When I tell people that Morse and Marconi didn't invent the telegraph and the radio, they ask, "Then who did?" Actually, many people did, and nobody did. And that does little to satisfy our primal craving to identify somebody as first.

No complex technology is invented by one person. Worse yet, seminal ideas almost always come from people who fail to make them work the way they should.

Look at the light bulb. In 1802 the great electro-chemist Sir Humphry Davy showed he could cast light by passing electricity through a platinum strip. You'd hardly call that a light bulb. Yet it was close. Later Davy imposed a large voltage across the air gap between two carbon electrodes. He created a primitive arc lamp. As a result, England had commercial arc lights long before Edison.

In 1820 de la Rue made an incandescent light in France. He wound a platinum coil in an evacuated glass tube. Twenty years later, a London theatre was lit with such lamps. They were hopelessly inefficient, but they did cast light.

Joseph Swan made a carbon-filament light bulb in 1878 -- three years before Edison did. Edison finally made his own bulb and an electric supply system. But then he had to take Swan into partnership to get around Swan's patent.

So who invented the light bulb! The answer is that it represented a huge outpouring of human ingenuity.
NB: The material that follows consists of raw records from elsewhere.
-- ==== Sys2Proof/Machine/Seq.lean ====
section
/-! DEFINITION. The sequencer: how a word of the current thread is performed, waits or traps, and the transfer of
control (R12, R231, R368, R424). -/

namespace Sys2Proof.Machine

/-- The outcome of a step of this machine. -/
abbrev Out := Host.Outcome State Fault Refusal

/-- Control passes to a word of the current image (R231, Goto). -/
def Frame.goto (f : Frame) (pc : Nat) : Frame :=
  if f.phase = .prologue ∧ pc = f.task.kerPc then
    if f.task.trip = 0#64 then { f with phase := .epilogue, pc := f.task.epiPc } else { f with phase := .kernel, pc := pc }
  else { f with pc := pc }

/-- Control passes to the next word. -/
def Frame.next (f : Frame) : Frame := f.goto (f.pc + 1)

/-- The current thread passes to its next word. -/
def advance (key : Nat) : M Unit := modThr key fun t => t.updLive Frame.next

/-- The PC of a thread as trap registers name it. -/
def Thread.pcw (t : Thread) : W64 := pcWord t.live.task.slot t.live.pc

/-- A trap raised by the word of the sequencer (R368 class S). -/
def Thread.sTrap (t : Thread) (tr : Trap) : Trap :=
  { tr with cls := 0#2, unit := 0#3, pc := t.pcw, ver := BitVec.ofNat 20 t.curVer.id }

/-- Delivers the watchpoint reports of a word, an entry, a chunk or a stream's access that has just been performed, each at the word that the
trap names: the first is the stop, the others are held (R368, R377, R429). -/
def State.takeHits (s : State) (key : Nat) (pc : W64) : State :=
  let t := s.thr key
  match t.hits with
  | [] => s
  | h :: rest =>
    let s := s.setThr key { t with hits := [] }
    let s := s.deliver key { h.t with pc := pc }
    rest.foldl (fun s h => s.updThr key fun t => t.hold { h with t := { h.t with pc := pc } }) s

/-- STEP is raised after a word, once the entries it pushed have completed (R424). -/
def State.takeStep (s : State) (key : Nat) : State :=
  let t := s.thr key
  match t.stepAt with
  | none => s
  | some (pc, ser) =>
    if !(t.alive && decide (t.run = .resident)) then s.updThr key fun t => { t with stepAt := none }
    else if engs.all fun e => (t.queue e).entries.all fun x => x.ser < ser then
      (s.updThr key fun t => { t with stepAt := none }).deliver key { mkTrap 16 (pc.toNat % 32768) 0 with pc := pc }
    else s

/-- A word has been performed: what it waited for is over, and its stops are reported (R368, R424, R429). -/
def State.wordDone (s : State) (key : Nat) (pc : W64) (ser : Nat) : State :=
  let s := s.updThr key fun t =>
    { t with wait := default, idle := s.tick, resumePast := false, early := [],
             stepAt := if t.stepOn then some (pc, ser) else none }
  ((s.countFor key 1 1).takeHits key pc).takeStep key

/-- A word waits: since when, and on what (R237, R261). -/
def State.wordWaits (s : State) (key : Nat) (k : WaitKind) : State :=
  s.updThr key fun t =>
    { t with wait := { kind := k, since := if t.wait.kind = .running then s.tick else t.wait.since }, hits := [] }

/-- Performs a word of the current thread: it completes, traps with no effect, or waits (R12, R368). A thread that is
not resident performs nothing. -/
def sqWord (body : Nat → M Unit) (s : State) : Out :=
  let key := s.cur
  let t := s.thr key
  if !(t.alive && decide (t.run = .resident)) then .next s
  else
    match body key s with
    | .ok ((), s') => .next (s'.wordDone key t.pcw t.serial)
    | .error (.trap tr) => .next (s.takeTrap key (t.sTrap tr))
    | .error (.stall k) => .next (s.wordWaits key k)
    | .error (.wait k s') => .next (s'.wordWaits key k)
    | .error (.fault tr s') => .next (s'.takeTrap key (t.sTrap tr))

/-- ILLEGAL at the word of the current thread: TRAP_ADDR holds its PC, as a word index (R29, R243; DEDUCED, assumption log entry 9). -/
def illegal {α : Type} (key : Nat) : M α := do
  let t ← getThr key
  raise (mkTrap 1 t.live.pc 0)

/-- PRIV at the word of the current thread (R30, R47). -/
def privFault {α : Type} (key : Nat) : M α := do
  let t ← getThr key
  raise (mkTrap 2 t.live.pc 0)

/-- The taint of a value computed from registers (R168). -/
def unionTaint (l : List XReg) : BitVec 16 := l.foldl (fun m r => m ||| r.taint) 0#16

/-- The saturation bit of a value computed from registers (R168). -/
def orSat (l : List XReg) : Bool := l.any (·.sat)

/-- A value computed from registers (R168, R238). -/
def derive (l : List XReg) (v : W64) : XReg := { val := v, taint := unionTaint l, sat := orSat l }

/-- A value with empty taint. -/
def plain (v : W64) : XReg := { val := v, taint := 0#16, sat := false }

/-- An SC word: a register result from the live frame, then the next word (R238). -/
def scWord (xd : BitVec 5) (res : Frame → XReg) (s : State) : Out :=
  sqWord (fun key => modThr key fun t => t.updLive fun f => (f.wx xd (res f)).next) s

/-- An SC word of two registers (R238). -/
def scR (xd xa xb : BitVec 5) (op : W64 → W64 → W64) (s : State) : Out :=
  scWord xd (fun f => derive [f.rx xa, f.rx xb] (op (f.rx xa).val (f.rx xb).val)) s

/-- An SC word of one register (R238, R239). -/
def scU (xd xa : BitVec 5) (op : W64 → W64) (s : State) : Out :=
  scWord xd (fun f => derive [f.rx xa] (op (f.rx xa).val)) s

/-- The text of the image a thread runs. -/
def State.text (s : State) (t : Thread) : List W32 := (s.images.get t.live.task.slot).text

/-- Waits for tickets to bind: those of loads still queued hold the word (R167). -/
def bindTickets (key : Nat) (m : BitVec 16) : M Unit := do
  let t ← getThr key
  if m &&& t.liveTickets ≠ 0#16 then
    if t.pendingIn m then stall .ticket
    modThr key fun t => t.bindMany m

/-- An access on some paths waits for the tickets of its operand taint (R169, R171). -/
def settleOn (key : Nat) (paths : List Nat) (taint : BitVec 16) (sat : Bool) (live : BitVec 16) : M Unit := do
  let t ← getThr key
  let m := taint ||| (if sat then live else 0#16)
  if m &&& t.liveTickets ≠ 0#16 then
    if t.pendingIn m then stall .ticket
    modThr key fun t => t.settle paths taint sat live

/-- A write of the sequencer waits for the taint of its operands and for control taint (R169, R173). -/
def settleWrite (key : Nat) (l : List XReg) : M Unit := do
  let t ← getThr key
  settleOn key [0] (unionTaint l ||| t.live.ctaint) (orSat l || t.live.csat) t.liveTickets

/-- The current thread waits for the taint of operands of a sequencer access (R169). -/
def settleSQ (key : Nat) (l : List XReg) : M Unit := do
  let t ← getThr key
  settleOn key [0] (unionTaint l) (orSat l) t.liveTickets

end Sys2Proof.Machine
end

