-- ==== Sys2Proof/Machine/Operands.lean ====
section
/-! DEFINITION. Operand forms: immediates, S-space and flat addresses of memory operands, masks, and the operand step
of vector registers (R31 to R43, R187). -/

namespace Sys2Proof.Machine

/-- An immediate sign-extended to 64 bits (R31, R33). -/
def sx64 {n : Nat} (i : BitVec n) : W64 := i.signExtend 64

/-- An immediate zero-extended to 64 bits (R31). -/
def zx64 {n : Nat} (i : BitVec n) : W64 := i.zeroExtend 64

/-- The bytes of an operand size (R33). -/
def sizeBytes : Size → Nat
  | .b => 1
  | .h => 2
  | .w => 4
  | .d => 8

/-- The n low bytes of a number, sign-extended to 64 bits (R192). -/
def sextBytes (n v : Nat) : W64 :=
  if v / 2 ^ (8 * n - 1) % 2 = 1 then BitVec.ofNat 64 (v + (2 ^ 64 - 2 ^ (8 * n))) else BitVec.ofNat 64 v

/-- The flag a word of the current thread names; ILLEGAL for a group flag while no group is selected (R41). -/
def wordFlag (key : Nat) (f : BitVec 8) : M FlagRef := do
  let t ← getThr key
  match flagRef key t.cid t.live.gsel f with
  | some r => pure r
  | none => illegal key

end Sys2Proof.Machine
end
It is a technology with many heroes. The first electric light wasn't a workable bulb at all. If, on the other hand, you credit Edison, you honor success, not the primacy of ideas. And success reflects genius of an entirely different order.
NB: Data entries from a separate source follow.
-- ==== Sys2Proof/Machine/FlagCtl.lean ====
section
/-! DEFINITION. The FLAG group, WAITC and the TAINT group (R248 to R254). -/

namespace Sys2Proof.Machine

/-- Who a set of a flag is, for the wait log (R251). -/
def Thread.setter (t : Thread) (code : Nat) : Setter := { code := code, thread := t.num, endpoint := 0#32 }

/-- A wait of the sequencer on a flag: it acquires what the flag releases; one on a group flag, or on one that a CPSIG or a pass has set, does so at
context scope, and one on a group flag publishes (R164, R166, R184, R250, R386). -/
def seqWait (key : Nat) (f : BitVec 8) (n : Nat) : M Unit := do
  let r ← wordFlag key f
  let s ← get
  if s.wideFlag r && s.flagReady key 0 0 r n then acquireCtx key
  let clk ← waitFlag key 0 0 (s.thr key).curVer.id r n
  modThr key fun t => t.acquire clk
  advance key

/-- WAITF (R250). -/
def execWaitf (f : BitVec 8) (n : BitVec 9) (s : State) : Out := sqWord (fun key => seqWait key f n.toNat) s

/-- WAITFX (R250): the count is the low 32 bits of x, once its value is present. -/
def execWaitfx (f : BitVec 8) (x : BitVec 5) (s : State) : Out :=
  sqWord (fun key => do
    let t ← getThr key
    let c := t.rx x
    bindTickets key c.taint
    seqWait key f (c.val.toNat % 4294967296)) s

/-- SETF (R250): waits for control taint, adds, and releases the sequencer's accesses; a group flag publishes
(R166, R173, R386). -/
def execSetf (f : BitVec 8) (n : BitVec 9) (s : State) : Out :=
  sqWord (fun key => do
    let r ← wordFlag key f
    settleWrite key []
    if r.group then
      releaseCtx key
      publish key (s.thr key).curVer.id
    let t ← getThr key
    modify fun s => s.addFlag r n.toNat (joinClk t.base (t.clkOf key 0)) (t.setter 1) (some t.curVer.id)
    advance key) s

/-- CLRF (R250). -/
def execClrf (f : BitVec 8) (s : State) : Out :=
  sqWord (fun key => do
    let r ← wordFlag key f
    modify fun s => s.setFlagVal r 0#32
    modify fun s =>
      if r.group then s.updGroup r.owner fun g => { g with setters := g.setters.erase r.idx }
      else s.updThr r.owner fun t => { t with setters := t.setters.erase r.idx }
    advance key) s

/-- FREAD (R250): the flag's value with empty taint. -/
def execFread (f : BitVec 8) (xd : BitVec 5) (s : State) : Out :=
  sqWord (fun key => do
    let r ← wordFlag key f
    let s ← get
    let v := s.flagVal r
    modThr key fun t => t.updLive fun fr => (fr.wx xd (plain (v.setWidth 64))).next) s

/-- The members of a class of WAITC that have not completed, by their places, newest first (R252). -/
def Thread.waitcOpen (t : Thread) (e : Eng) : List Nat := ((t.queue e).entries.map fun x => 2 * x.ser + 1).reverse

/-- A class of WAITC is within its limit: every member has completed but the most recently pushed ones, as many as the field says; 31 places no
limit (R156, R252). -/
def Thread.within31 (t : Thread) (cls : Nat) (e : Eng) (limit : BitVec 5) : Bool :=
  limit = 31#5 || (t.waitcOpen e).all fun o =>
    decide (((t.waitcOpen e).filter fun x => o < x).length + ((t.hist.get cls).recent.filter fun x => o < x.1).length < limit.toNat)

/-- What the completed members of a class of WAITC have accessed, but the most recently pushed ones, as many as the field says (R156). -/
def Thread.waitcClk (t : Thread) (cls : Nat) (e : Eng) (limit : BitVec 5) : Clock :=
  if limit = 31#5 then []
  else
    let h := t.hist.get cls
    (h.recent.drop (limit.toNat - (t.waitcOpen e).length)).foldl (fun c x => joinClk x.2 c) h.older

/-- WAITC (R156, R252): loads still holding tickets bind; of each class named, all have completed but the most recent ones that its field leaves out,
and what they have accessed comes before every word issued after. The sequencer's own loads have been performed, and bind. DEDUCED: assumption log
entry 77. -/
def execWaitc (l st c ti : BitVec 5) (s : State) : Out :=
  sqWord (fun key => do
    let t ← getThr key
    if !(t.within31 0 .vl l && t.within31 1 .vs st && t.within31 2 .cp c && t.within31 3 .mx ti) then stall .waitc
    if l ≠ 31#5 then modThr key fun t => t.bindMany t.sqTickets
    let t ← getThr key
    let clk := joinClk (t.waitcClk 0 .vl l) (joinClk (t.waitcClk 1 .vs st) (joinClk (t.waitcClk 2 .cp c) (t.waitcClk 3 .mx ti)))
    modThr key fun _ => (t.acquire clk).updLive Frame.next) s

/-- TCLR (R254). -/
def execTclr (x : BitVec 5) (s : State) : Out :=
  sqWord (fun key => modThr key fun t => t.updLive fun f => (f.wx x (plain (f.rx x).val)).next) s

/-- TCLRV (R174, R254): clears the taint of every entry of v; entries owed to it by VL words already pushed carry no
operand taint when they arrive. -/
def execTclrv (v : BitVec 6) (s : State) : Out :=
  sqWord (fun key => modThr key fun t =>
    let t := t.updLive fun f =>
      f.updV v.toNat fun r => { r with fifo := r.fifo.map fun e => { e with taint := 0#16, sat := false, after := [] } }
    { t with clearV := t.clearV.put v.toNat t.serial }.updLive Frame.next) s

/-- TCLRC (R254). -/
def execTclrc (s : State) : Out :=
  sqWord (fun key => modThr key fun t => t.updLive fun f => { f with ctaint := 0#16, csat := false }.next) s

/-- TQRY (R254): the taint and saturation of a register. -/
def execTqry (xd xa : BitVec 5) (s : State) : Out :=
  scWord xd (fun f => plain (BitVec.ofNat 64 ((f.rx xa).taint.toNat + if (f.rx xa).sat then 65536 else 0))) s

end Sys2Proof.Machine
end

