-- ==== Sys2Proof/Machine/VectorLoad.lean ====
section
/-! DEFINITION. The VL engine: vector loads, tag loads, gathers and input streams (R189, R190, R203 to R208, R213). -/

namespace Sys2Proof.Machine

/-- The request of an access by an entry (R151, R191). -/
def entryReq (key : Nat) (e : Eng) (q : QEntry) (reach : Reach) : Req :=
  { key := key, path := e.path, ver := q.ver, marked := false, scope := 0, reach := reach, poison := true
    num := some q.num, ser := some q.ser, wps := some q.wps }

/-- The byte of each vector entry index. -/
def dataBytes (d : VData) : List Byte := natLE 512 d.toNat

/-- The vector entry of bytes, zeros above them. -/
def bytesData (l : List Byte) : VData := BitVec.ofNat 4096 (leNat l)

/-- The units of an access entry: each unit's position in the entry and its address (R189). -/
structure Unit_ where
  pos : Nat
  va : Nat
  len : Nat
  deriving Repr, Inhabited

/-- Joins units that follow one another in the entry and in memory. -/
def joinUnits : List Unit_ → List Unit_
  | a :: b :: t =>
    match joinUnits (b :: t) with
    | c :: r => if a.pos + a.len = c.pos && a.va + a.len = c.va then ⟨a.pos, a.va, a.len + c.len⟩ :: r else a :: c :: r
    | [] => [a]
  | l => l

/-- The active units of n bytes of an entry (R189): unit i lies at an address and is governed by mask bit i. -/
def activeUnits (mask : BitVec 512) (count n : Nat) (addr : Nat → Nat) : List Unit_ :=
  (countFrom 0 count).filterMap fun i => if mask.getLsbD i then some ⟨i * n, addr i % two64, n⟩ else none

/-- The active bytes of a contiguous access of 512 bytes (R203). -/
def byteUnits (mask : BitVec 512) (ea : Nat) : List Unit_ :=
  if mask = BitVec.allOnes 512 then [⟨0, ea, 512⟩] else joinUnits (activeUnits mask 512 1 fun i => ea + i)

/-- ALIGN at the lowest address that is not a multiple of a size (R188 step 2). -/
def alignUnits (n : Nat) (l : List Unit_) : M Unit := do
  match lowest ((l.filter fun u => u.va % n ≠ 0).map fun u => mkTrap 3 u.va 0) with
  | some t => raise t
  | none => pure ()

/-- The spans of units. -/
def unitSpans (l : List Unit_) : List (Nat × Nat) := l.map fun u => (u.va, u.len)

/-- The entry that units and their bytes fill (R203): zero elsewhere. -/
def placeUnits : List Unit_ → List Byte → Nat
  | [], _ => 0
  | u :: t, l => leNat (l.take u.len) * 2 ^ (8 * u.pos) + placeUnits t (l.drop u.len)

/-- The bytes of units taken from an entry (R209). -/
def takeUnits (d : VData) (l : List Unit_) : List Byte :=
  l.flatMap fun u => natLE u.len (d.toNat / 2 ^ (8 * u.pos))

/-- Pushes the result of a VL entry with owner 0; TCLRV since then leaves it no taint (R168, R174, R190). Its operand
tickets have bound, and its own binds as the entry leaves; whoever takes the value comes after the load (R154 case 5, R176). -/
def pushLoad (key : Nat) (q : QEntry) (vd : BitVec 6) (d : VData) (sat : Bool) : M Unit :=
  modThr key fun t =>
    let cleared := decide (q.ser < t.clearV.get vd.toNat)
    t.updLive fun f => f.updV vd.toNat fun r =>
      r.pushL [{ data := d, taint := 0#16, sat := !cleared && (sat || orSat q.ops), owner := 0#32
                 after := if cleared then [] else t.clkOf key 1 }]

/-- A VL entry waits for room in its destination, which entries that it pops there itself give it (R42, R190). -/
def loadRoom (key : Nat) (vd : BitVec 6) (pops : Nat) : M Unit := do
  let t ← getThr key
  if 4 + pops ≤ (t.live.v.get vd.toNat).fifo.length then stall .full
When you search backward, looking for the first anything, you find only false starts, anonymity, and failure. John Fitch ran the first American steamboat line in 1790. But his business failed, and he eventually committed suicide. Before Fitch, the Marquis du Jouffroy made a steamboat, but the French wouldn't license him to run it. Then the Revolutionary government drove him out of France. And all that was long before Fulton.

The first-inventor myth gets in the way of invention. The real heroes aren't the great successes -- Alexander Graham Bell or Henry Ford. The people we must learn to honor are the anonymous failures who've planted the seed and let others pick the fruit. We need ways to encourage people who fail ten times before they succeed once. We must find ways to honor embryonic ingenuity -- because the things we create are always alien, imperfect, and seemingly irrelevant in their origins.

I'm John Lienhard, at the University of Houston, where we're interested in the way inventive minds work.